» Exercise objective: Say how many lines of the entries below include "pwmDuty", giving nothing but that number.

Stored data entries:
-- ==== Sys2Proof/Machine/Reset.lean ====
section
/-! DEFINITION. The RESET event (spec/70_reset_and_hazards.md R150). -/

namespace Sys2Proof.Machine

open Sys2Proof

/-- `RESET` (R150): all eight registers take `RESET_VALUES`, the trace is cleared and nothing is emitted; a control
write in flight is cut off (R134). The events still to come and the parameters are no state of the block. -/
def execReset (s : State) : Host.Outcome State Fault Refusal :=
  .next { s with regs := s.params.resetValues, trace := [], halfWrites := [] }

end Sys2Proof.Machine
end

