-- ==== Sys2Proof/Machine/Ring.lean ====
section
/-! DEFINITION. The magnitude half of the ring modulator (spec/42_ring_modulator.md): TICK step 7. Its polarity half
is `ringPol`. -/

namespace Sys2Proof.Machine

open Sys2Proof

/-- `RingMag` (R80): the product rescaled by `>> 8` and halved by `>> 1`, both truncating. -/
def ringMag (mM mS : Magnitude) : Magnitude :=
  BitVec.ofNat 8 (((mM.toNat * mS.toNat) >>> 8) >>> 1)

end Sys2Proof.Machine
end

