-- ==== Sys2Proof/Certificates/Slice0/Obligations.lean ====
section
/-! DEFINITION. The statements about the model, each from the spec's numbered rules. Nothing is proved here. -/

open Sys2Proof Sys2Proof.Machine

/-! ## Encoding and the step -/

/-- The spec's inference R57: the words and the events stand for each other, and no word has two rows' fixed bits. -/
def Obligations.DecodeAndEncodeAgree : Prop :=
  (∀ i : Instr, i.wellFormed = true → decode (encode i) = .event i) ∧
  (∀ (w : EventWord) (i : Instr), decode w = .event i → encode i = w ∧ i.wellFormed = true) ∧
  opcodeTable.Pairwise (fun a b => ∀ w : EventWord, ¬ (a.fits w = true ∧ b.fits w = true))

/-- Words written out from the layouts of R46 and R54 decode to the events they stand for. -/
def Obligations.WrittenOutWordsDecode : Prop :=
  decode 0b000100000000000000000000#24 = .event .tick ∧
  decode 0b111100000000000000000000#24 = .event .reset ∧
  decode 0b001000000000001111101000#24 = .event (.wrpi 1000) ∧
  decode 0b001100001000000001000000#24 = .event (.wrwf 64 64) ∧
  decode 0b001100011111111111111111#24 = .event (.wrwf 511 255) ∧
  decode 0b010011001000000000000000#24 = .event (.ldpitch 0 800) ∧
  decode 0b010100000000001111111111#24 = .event (.lddetune 1023) ∧
  decode 0b011000000000001101111110#24 = .event (.ldfold 894)

/-- A word whose bits are a table row's decodes to that row's event, where its operands are among those R51 admits;
any other word is `invalid`. -/
def Obligations.DecodeAcceptsExactlyTheTablesWords : Prop :=
  ∀ w : EventWord,
    (∃ i, decode w = .event i ∧ i.row.fits w = true ∧ i.row ∈ opcodeTable) ∨
    ((∃ why, decode w = .invalid why) ∧
      ∀ row ∈ opcodeTable, row.fits w = true →
        row = (Instr.wrwf 0 0).row ∧ legalFoldPair (w.extractLsb' 0 9) (w.extractLsb' 9 8) = false)

/-- A step takes the next event word and runs its event (R45): with no control write in flight the step IS `exec`. The
model's choices: the rest of a torn write lands right after the TICK (log entry 3), while a control event or RESET
finds it as it is and lands it first or cuts it off (log entries 14 and 9). -/
def Obligations.StepRunsTheDecodedEvent : Prop :=
  ∀ (s : State) (w : EventWord) (rest : List EventWord) (i : Instr),
    s.events = w :: rest → decode w = .event i →
    (i ≠ .tick → step s = exec i { s with events := rest }) ∧
    (i = .tick → ∃ t, exec .tick { s with events := rest } = .next t ∧ step s = .next (settle t)) ∧
    (s.halfWrites = [] → i = .tick → step s = exec .tick { s with events := rest })

/-- A step refuses exactly the words R49 to R51 reserve (R52, log entry 8) and goes on in every other state: with an
event ahead by the spec's inference R131, with no word ahead by the model's choice (log entry 5). -/
def Obligations.ReservedWordsAreRefusedAllElseRuns : Prop :=
  ∀ s : State,
    ((∃ w rest, s.events = w :: rest ∧ ReservedWord w ∧ ∃ why, step s = .refused (.invalidWord w why)) ∨
      ((∀ w rest, s.events = w :: rest → ¬ ReservedWord w) ∧ ∃ t, step s = .next t))

/-- With no event waiting the block holds engine registers and trace (R144; that a step may find no event is the model's
choice, log entry 5); what is left of a control write lands (log entries 3 and 5), so that after it the registers hold
the written values; with nothing in flight the step changes nothing at all. -/
def Obligations.IdleBlockHoldsItsState : Prop :=
  (∀ s : State, s.events = [] → ∃ t, step s = .next t ∧
    t.regs.masterPhase = s.regs.masterPhase ∧ t.regs.slaveOffsetCurrent = s.regs.slaveOffsetCurrent ∧
    t.regs.output = s.regs.output ∧ t.regs.pwmDuty = s.regs.pwmDuty ∧ t.trace = s.trace ∧
    t.halfWrites = [] ∧ t.events = [] ∧ t.tears = s.tears ∧ t.params = s.params ∧
    (s.halfWrites = [] → t = s)) ∧
  (∀ (s : State) (cw : ControlWrite), s.events = [] → ∃ t, step (controlWrite cw s) = .next t ∧
    t.regs = cw.whole (settle s).regs)

/-- A step consumes one event word, and no event changes the parameters of R6. -/
def Obligations.StepConsumesOneWordAndKeepsParams : Prop :=
  ∀ s t : State, step s = .next t → t.events = s.events.tail ∧ t.params = s.params

/-! ## TICK -/

/-- R60, R62, R102: what TICK does to phase, offset, duty latch and trace, in every state. -/
def Obligations.TickAdvancesSlewsAndEmits : Prop :=
  ∀ s : State, ∃ t, exec .tick s = .next t ∧
    t.regs.masterPhase.toNat = (s.regs.masterPhase.toNat + s.regs.pitchIncrement.toNat) % 65536 ∧
    t.regs.slaveOffsetCurrent.toNat =
      (if s.regs.slaveOffsetCurrent.toNat < s.regs.slaveOffsetTarget.toNat
        then s.regs.slaveOffsetCurrent.toNat + 1
        else if s.regs.slaveOffsetCurrent.toNat > s.regs.slaveOffsetTarget.toNat
        then s.regs.slaveOffsetCurrent.toNat - 1
        else s.regs.slaveOffsetCurrent.toNat) ∧
    t.regs.pwmDuty = s.regs.output ∧
    t.trace = s.trace ++ [s.regs.output]

/-- R110: the nine steps over naturals, written here from the rule without the model's units; in every state (R113);
and everything TICK leaves unchanged. -/
def Obligations.TickComputesTheNineSteps : Prop :=
  ∀ s : State,
    let M := (s.regs.masterPhase.toNat + s.regs.pitchIncrement.toNat) % 65536
    let C0 := s.regs.slaveOffsetCurrent.toNat
    let T := s.regs.slaveOffsetTarget.toNat
    let C := if C0 < T then C0 + 1 else if C0 > T then C0 - 1 else C0
    let xM := M / 128 % 256
    let mM := xM * (255 - xM) / 64
    let pM := M / 32768
    let SP := (M * C / 256 + M) % 65536
    let xS := SP / 128 % 256
    let mS := xS * (255 - xS) / 64
    let pS := SP / 32768
    let r := mM * mS / 256 / 2
    let p := (pM + pS) % 2
    let f := if p = 0 then s.regs.wrapFactor.toNat else s.regs.negWrapFactor.toNat
    let v0 := r * f * 4 / 256
    let p' := if 256 ≤ v0 ∧ v0 / 256 % 2 = 1 then 1 - p else p
    let v1 := if 256 ≤ v0 then v0 % 256 else v0
    let v := if 127 < v1 then 127 - v1 % 128 else v1
    ∃ t, exec .tick s = .next t ∧
      t.regs.pwmDuty = s.regs.output ∧
      t.trace = s.trace ++ [s.regs.output] ∧
      t.regs.masterPhase.toNat = M ∧
      t.regs.slaveOffsetCurrent.toNat = C ∧
      t.regs.output.toNat = (if p' = 1 then 127 - v else 128 + v) ∧
      t.regs.pitchIncrement = s.regs.pitchIncrement ∧ t.regs.slaveOffsetTarget = s.regs.slaveOffsetTarget ∧
      t.regs.wrapFactor = s.regs.wrapFactor ∧ t.regs.negWrapFactor = s.regs.negWrapFactor ∧
      t.halfWrites = s.halfWrites ∧ t.events = s.events ∧ t.tears = s.tears ∧ t.params = s.params

/-- The spec's inference R114: the ranges of the wires of a TICK, in states that meet R22. -/
def Obligations.WiresStayInTheirRanges : Prop :=
  ∀ x : Regs, x.Legal →
    let w := tickWires x
    w.m.toNat ≤ 65535 ∧ w.sp.toNat ≤ 65535 ∧ w.c.toNat ≤ 1023 ∧ w.m.toNat * w.c.toNat ≤ 67042305 ∧
    (sineIndex w.m).toNat ≤ 255 ∧ (sineIndex w.sp).toNat ≤ 255 ∧
    (sineIndex w.m).toNat * (255 - (sineIndex w.m).toNat) ≤ 16256 ∧
    (sineIndex w.sp).toNat * (255 - (sineIndex w.sp).toNat) ≤ 16256 ∧
    w.mM.toNat ≤ 254 ∧ w.mS.toNat ≤ 254 ∧ w.mM.toNat * w.mS.toNat ≤ 64516 ∧
    w.r.toNat ≤ 126 ∧ 64 ≤ w.f.toNat ∧ w.f.toNat ≤ 511 ∧
    w.r.toNat * w.f.toNat ≤ 64386 ∧ (w.r.toNat * w.f.toNat) <<< 2 ≤ 257544 ∧
    w.v0 ≤ 1006 ∧ w.v1.toNat ≤ 255 ∧ w.v.toNat ≤ 127 ∧ w.out.toNat ≤ 255

/-- The spec's inference R61: over any events without RESET the phase ends at the sum of the increments the TICKs
found, modulo 65536; with a constant increment `i > 0` the phase comes back to where it was exactly at the multiples
of `65536 / gcd(i, 65536)` TICKs. -/
def Obligations.MasterPhaseIsTheSumOfIncrements : Prop :=
  (∀ (s : State) (is : List Instr) (rest : List EventWord),
    (∀ i ∈ is, i.wellFormed = true ∧ i ≠ .reset) → s.events = words is ++ rest →
    ∃ f : Nat → State, f 0 = s ∧ (∀ k < is.length, step (f k) = .next (f (k + 1))) ∧
      let ticks := (List.range is.length).filter (fun k => is[k]? == some .tick)
      (f is.length).regs.masterPhase.toNat =
        (s.regs.masterPhase.toNat + (ticks.map (fun k => (f k).regs.pitchIncrement.toNat)).sum) % 65536) ∧
  (∀ (s : State) (n : Nat) (rest : List EventWord),
    s.halfWrites = [] → s.events = words (runEvents n) ++ rest → 0 < s.regs.pitchIncrement.toNat →
    ∃ t, ReachesIn n s t ∧
      (t.regs.masterPhase = s.regs.masterPhase ↔ 65536 / Nat.gcd s.regs.pitchIncrement.toNat 65536 ∣ n))

/-- The spec's inference R63: over any events that leave the target alone, n of them TICKs, the distance to the target
shrinks by n, down to 0, and the offset stays between where it was and the target; so it does with a control write in
flight, if that write leaves the target alone too. From the default reset a reading of 1023 is reached after 1023
TICKs. -/
def Obligations.SlewConvergesWithoutOvershoot : Prop :=
  (∀ (s : State) (is : List Instr) (rest : List EventWord),
    (∀ i ∈ is, i.wellFormed = true ∧ i ≠ .reset ∧ ∀ k10, i ≠ .lddetune k10) →
    (settle s).regs.slaveOffsetTarget = s.regs.slaveOffsetTarget → s.events = words is ++ rest →
    ∃ t, ReachesIn is.length s t ∧ t.regs.slaveOffsetTarget = s.regs.slaveOffsetTarget ∧
      (Int.natAbs ((t.regs.slaveOffsetCurrent.toNat : Int) - s.regs.slaveOffsetTarget.toNat) =
        Int.natAbs ((s.regs.slaveOffsetCurrent.toNat : Int) - s.regs.slaveOffsetTarget.toNat) - is.count .tick) ∧
      min s.regs.slaveOffsetCurrent.toNat s.regs.slaveOffsetTarget.toNat ≤ t.regs.slaveOffsetCurrent.toNat ∧
      t.regs.slaveOffsetCurrent.toNat ≤ max s.regs.slaveOffsetCurrent.toNat s.regs.slaveOffsetTarget.toNat) ∧
  (∃ t, ReachesIn 1024 (State.reset.withEvents (words (.lddetune 1023 :: runEvents 1023))) t ∧
    t.regs.slaveOffsetCurrent.toNat = 1023)

/-- The spec's inference R115: with the increment 0 and the offset at its target, TICK changes neither phase nor
offset and recomputes one output; from the second TICK on the duty is that output and the trace repeats it. RESET ;
RUN n on the default parameters gives 128 n times and an unchanged state. -/
def Obligations.RestStateRepeatsOneSample : Prop :=
  (∀ (s : State) (n : Nat) (rest : List EventWord),
    s.halfWrites = [] → s.regs.pitchIncrement = 0 → s.regs.slaveOffsetCurrent = s.regs.slaveOffsetTarget →
    s.events = words (runEvents (n + 1)) ++ rest →
    ∃ o : Sample, ∃ t, ReachesIn (n + 1) s t ∧ o = (tickWires s.regs).out ∧
      t.regs.masterPhase = s.regs.masterPhase ∧ t.regs.slaveOffsetCurrent = s.regs.slaveOffsetCurrent ∧
      t.regs.output = o ∧ (0 < n → t.regs.pwmDuty = o) ∧
      t.trace = s.trace ++ s.regs.output :: List.replicate n o) ∧
  (∀ n : Nat, ∃ t, ReachesIn (n + 1) (State.reset.withEvents (words (.reset :: runEvents n))) t ∧
    t.regs = State.reset.regs ∧ t.trace = List.replicate n 128)

/-- R116: the source's example, and the phase origin itself. -/
def Obligations.SourceExampleGives129 : Prop :=
  ∀ s : State,
    (s.regs = ⟨0, 1, 128, 128, 1000, 1, 64, 64⟩ →
      ∃ t, exec .tick s = .next t ∧ t.regs = ⟨1000, 1, 129, 128, 1000, 1, 64, 64⟩) ∧
    (s.regs = ⟨0, 1, 128, 128, 0, 1, 64, 64⟩ →
      ∃ t, exec .tick s = .next t ∧ t.regs = ⟨0, 1, 128, 128, 0, 1, 64, 64⟩)

/-- The next sample depends on the phase and offset TICK arrives at and on the fold factors, on nothing else: the
slave never runs free (R65, R15). -/
def Obligations.OutputIsAFunctionOfPhaseAndOffset : Prop :=
  ∀ s₁ s₂ : State, ∃ t₁ t₂, exec .tick s₁ = .next t₁ ∧ exec .tick s₂ = .next t₂ ∧
    (t₁.regs.masterPhase = t₂.regs.masterPhase → t₁.regs.slaveOffsetCurrent = t₂.regs.slaveOffsetCurrent →
      s₁.regs.wrapFactor = s₂.regs.wrapFactor → s₁.regs.negWrapFactor = s₂.regs.negWrapFactor →
      t₁.regs.output = t₂.regs.output)

/-! ## The units of TICK -/

/-- R70: the magnitude is `floor(x * (255 - x) / 64)` with `x = P[14:7]`, at most 254, and 254 only at the two
middle indexes. -/
def Obligations.SineMagnitudeIsTheParabola : Prop :=
  ∀ P : Word,
    let x := P.toNat / 128 % 256
    (pSineMag P).toNat = x * (255 - x) / 64 ∧ (pSineMag P).toNat ≤ 254 ∧
    ((pSineMag P).toNat = 254 ↔ x = 127 ∨ x = 128) ∧ ((x = 0 ∨ x = 255) → pSineMag P = 0)

/-- The spec's inferences R73 and R74: the half-cycles differ only in polarity; a half-cycle is symmetric and rises up
to its middle. -/
def Obligations.SineIsSymmetric : Prop :=
  (∀ P : Word, pSineMag P = pSineMag (P % 32768) ∧ (pSinePol P = true ↔ 32768 ≤ P.toNat) ∧
    pSinePol (P % 32768) = false) ∧
  (∀ P : Word, pSineMag P = pSineMag (P ^^^ 0x7F80)) ∧
  (∀ x y : BitVec 8, x ≤ y → y.toNat ≤ 127 → pSine x ≤ pSine y) ∧
  (pSine 0 = 0 ∧ pSine 127 = 254 ∧ pSine 128 = 254 ∧ pSine 255 = 0)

» Solution to this problem: 4